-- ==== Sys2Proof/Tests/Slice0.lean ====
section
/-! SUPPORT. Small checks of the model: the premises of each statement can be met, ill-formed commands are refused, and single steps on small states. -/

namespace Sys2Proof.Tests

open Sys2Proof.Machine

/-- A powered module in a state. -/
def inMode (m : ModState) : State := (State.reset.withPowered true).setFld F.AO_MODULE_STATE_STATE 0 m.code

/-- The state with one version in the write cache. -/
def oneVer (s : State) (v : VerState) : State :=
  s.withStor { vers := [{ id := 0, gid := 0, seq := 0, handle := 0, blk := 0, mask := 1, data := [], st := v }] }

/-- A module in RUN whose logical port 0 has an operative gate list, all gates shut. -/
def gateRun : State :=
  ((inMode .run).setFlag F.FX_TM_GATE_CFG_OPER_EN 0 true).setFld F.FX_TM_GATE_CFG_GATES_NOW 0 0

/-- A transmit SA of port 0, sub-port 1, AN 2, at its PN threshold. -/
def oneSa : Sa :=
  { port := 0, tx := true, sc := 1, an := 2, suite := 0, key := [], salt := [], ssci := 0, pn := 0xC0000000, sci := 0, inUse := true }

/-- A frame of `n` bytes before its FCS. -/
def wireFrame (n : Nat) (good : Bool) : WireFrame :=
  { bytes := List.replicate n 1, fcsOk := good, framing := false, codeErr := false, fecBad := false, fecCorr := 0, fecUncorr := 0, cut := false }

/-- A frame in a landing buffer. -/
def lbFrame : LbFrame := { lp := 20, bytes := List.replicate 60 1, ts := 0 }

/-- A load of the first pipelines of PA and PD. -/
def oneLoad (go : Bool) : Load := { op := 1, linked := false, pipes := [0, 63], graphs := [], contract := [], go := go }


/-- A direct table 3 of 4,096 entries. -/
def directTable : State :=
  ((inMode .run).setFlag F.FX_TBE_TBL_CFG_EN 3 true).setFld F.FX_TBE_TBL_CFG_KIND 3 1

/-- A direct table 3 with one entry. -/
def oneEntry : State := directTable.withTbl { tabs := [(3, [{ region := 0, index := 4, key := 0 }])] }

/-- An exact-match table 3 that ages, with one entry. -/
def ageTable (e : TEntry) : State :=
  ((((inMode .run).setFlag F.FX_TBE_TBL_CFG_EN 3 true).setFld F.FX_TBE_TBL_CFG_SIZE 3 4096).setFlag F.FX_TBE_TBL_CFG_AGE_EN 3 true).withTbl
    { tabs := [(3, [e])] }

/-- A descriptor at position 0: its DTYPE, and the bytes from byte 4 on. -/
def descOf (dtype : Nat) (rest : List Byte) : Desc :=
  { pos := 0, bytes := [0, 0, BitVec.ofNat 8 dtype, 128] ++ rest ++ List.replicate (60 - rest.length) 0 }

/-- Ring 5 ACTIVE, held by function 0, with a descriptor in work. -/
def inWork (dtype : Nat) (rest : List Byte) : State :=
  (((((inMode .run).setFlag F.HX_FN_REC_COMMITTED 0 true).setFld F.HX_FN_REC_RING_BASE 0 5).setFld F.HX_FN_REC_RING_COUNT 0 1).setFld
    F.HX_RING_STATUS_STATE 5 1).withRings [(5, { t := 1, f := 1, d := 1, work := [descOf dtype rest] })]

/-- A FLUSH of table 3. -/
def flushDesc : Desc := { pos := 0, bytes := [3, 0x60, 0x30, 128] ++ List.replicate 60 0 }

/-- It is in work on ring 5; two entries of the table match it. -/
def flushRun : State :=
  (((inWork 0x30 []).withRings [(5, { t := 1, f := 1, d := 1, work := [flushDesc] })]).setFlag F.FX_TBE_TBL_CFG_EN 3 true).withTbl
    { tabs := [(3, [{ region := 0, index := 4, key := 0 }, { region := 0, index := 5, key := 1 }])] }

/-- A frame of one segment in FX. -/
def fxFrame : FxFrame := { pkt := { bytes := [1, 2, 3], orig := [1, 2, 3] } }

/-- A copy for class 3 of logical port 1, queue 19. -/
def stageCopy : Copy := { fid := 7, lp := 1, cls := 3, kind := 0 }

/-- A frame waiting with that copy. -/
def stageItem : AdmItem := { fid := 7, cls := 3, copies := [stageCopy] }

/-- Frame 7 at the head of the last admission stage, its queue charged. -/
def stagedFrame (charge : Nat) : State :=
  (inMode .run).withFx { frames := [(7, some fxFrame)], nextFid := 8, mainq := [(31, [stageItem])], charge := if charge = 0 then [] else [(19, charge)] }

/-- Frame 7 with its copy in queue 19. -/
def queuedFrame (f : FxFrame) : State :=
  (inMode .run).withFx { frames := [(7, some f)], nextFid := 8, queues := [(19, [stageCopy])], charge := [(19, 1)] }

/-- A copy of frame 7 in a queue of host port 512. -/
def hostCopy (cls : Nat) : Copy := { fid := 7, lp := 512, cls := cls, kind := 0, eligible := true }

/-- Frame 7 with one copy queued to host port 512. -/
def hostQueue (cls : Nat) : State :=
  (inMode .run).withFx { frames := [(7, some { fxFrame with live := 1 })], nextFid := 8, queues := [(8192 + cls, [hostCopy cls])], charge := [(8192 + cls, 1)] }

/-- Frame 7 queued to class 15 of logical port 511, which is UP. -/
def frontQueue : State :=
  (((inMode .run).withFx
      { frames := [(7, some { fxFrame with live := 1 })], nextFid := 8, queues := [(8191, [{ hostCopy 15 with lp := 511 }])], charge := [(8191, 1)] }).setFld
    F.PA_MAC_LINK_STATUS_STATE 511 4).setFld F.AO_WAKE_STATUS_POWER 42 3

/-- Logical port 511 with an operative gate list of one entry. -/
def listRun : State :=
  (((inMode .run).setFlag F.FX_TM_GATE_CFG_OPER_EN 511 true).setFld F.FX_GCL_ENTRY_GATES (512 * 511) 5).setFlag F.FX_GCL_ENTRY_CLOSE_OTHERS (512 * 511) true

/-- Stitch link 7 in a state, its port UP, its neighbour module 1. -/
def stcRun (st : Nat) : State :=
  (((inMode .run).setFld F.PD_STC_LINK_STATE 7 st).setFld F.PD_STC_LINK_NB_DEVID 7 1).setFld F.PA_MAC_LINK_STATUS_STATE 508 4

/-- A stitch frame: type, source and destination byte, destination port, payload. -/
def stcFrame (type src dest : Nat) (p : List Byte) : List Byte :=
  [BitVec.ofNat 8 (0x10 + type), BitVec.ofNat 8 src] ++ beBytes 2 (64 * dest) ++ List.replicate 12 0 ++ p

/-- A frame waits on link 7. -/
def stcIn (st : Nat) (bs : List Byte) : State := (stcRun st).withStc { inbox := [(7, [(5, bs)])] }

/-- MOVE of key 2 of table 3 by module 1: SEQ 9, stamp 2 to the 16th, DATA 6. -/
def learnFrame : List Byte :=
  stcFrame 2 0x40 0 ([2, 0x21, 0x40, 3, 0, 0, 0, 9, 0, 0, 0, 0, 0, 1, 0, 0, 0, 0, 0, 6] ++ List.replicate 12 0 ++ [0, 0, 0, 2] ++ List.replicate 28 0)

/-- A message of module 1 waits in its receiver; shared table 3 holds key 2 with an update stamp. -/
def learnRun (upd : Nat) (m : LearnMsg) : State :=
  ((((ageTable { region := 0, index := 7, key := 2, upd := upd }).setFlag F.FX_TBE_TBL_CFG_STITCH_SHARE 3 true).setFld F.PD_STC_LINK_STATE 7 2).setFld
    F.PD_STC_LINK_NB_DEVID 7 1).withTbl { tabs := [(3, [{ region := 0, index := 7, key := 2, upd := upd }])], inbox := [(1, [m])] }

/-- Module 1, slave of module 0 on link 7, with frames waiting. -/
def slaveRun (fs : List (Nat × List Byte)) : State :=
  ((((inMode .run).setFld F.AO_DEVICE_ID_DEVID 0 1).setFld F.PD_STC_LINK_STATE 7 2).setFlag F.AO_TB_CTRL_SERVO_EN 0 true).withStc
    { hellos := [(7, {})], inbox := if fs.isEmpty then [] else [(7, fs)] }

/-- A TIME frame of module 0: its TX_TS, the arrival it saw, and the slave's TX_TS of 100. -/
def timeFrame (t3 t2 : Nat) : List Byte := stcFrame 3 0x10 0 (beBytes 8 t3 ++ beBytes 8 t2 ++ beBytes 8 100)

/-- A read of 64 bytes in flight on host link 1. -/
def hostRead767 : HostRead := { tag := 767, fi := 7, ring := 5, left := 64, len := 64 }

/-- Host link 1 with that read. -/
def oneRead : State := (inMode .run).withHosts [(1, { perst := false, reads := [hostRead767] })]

What to produce — Going back to the entries above, set down exactly the lines that begin at the one with "namespace Sys2Proof.Tests" and end at the one with "def oneSa : Sa", both included, and nothing else.

Written reply —
namespace Sys2Proof.Tests

open Sys2Proof.Machine

/-- A powered module in a state. -/
def inMode (m : ModState) : State := (State.reset.withPowered true).setFld F.AO_MODULE_STATE_STATE 0 m.code

/-- The state with one version in the write cache. -/
def oneVer (s : State) (v : VerState) : State :=
  s.withStor { vers := [{ id := 0, gid := 0, seq := 0, handle := 0, blk := 0, mask := 1, data := [], st := v }] }

/-- A module in RUN whose logical port 0 has an operative gate list, all gates shut. -/
def gateRun : State :=
  ((inMode .run).setFlag F.FX_TM_GATE_CFG_OPER_EN 0 true).setFld F.FX_TM_GATE_CFG_GATES_NOW 0 0

/-- A transmit SA of port 0, sub-port 1, AN 2, at its PN threshold. -/
def oneSa : Sa :=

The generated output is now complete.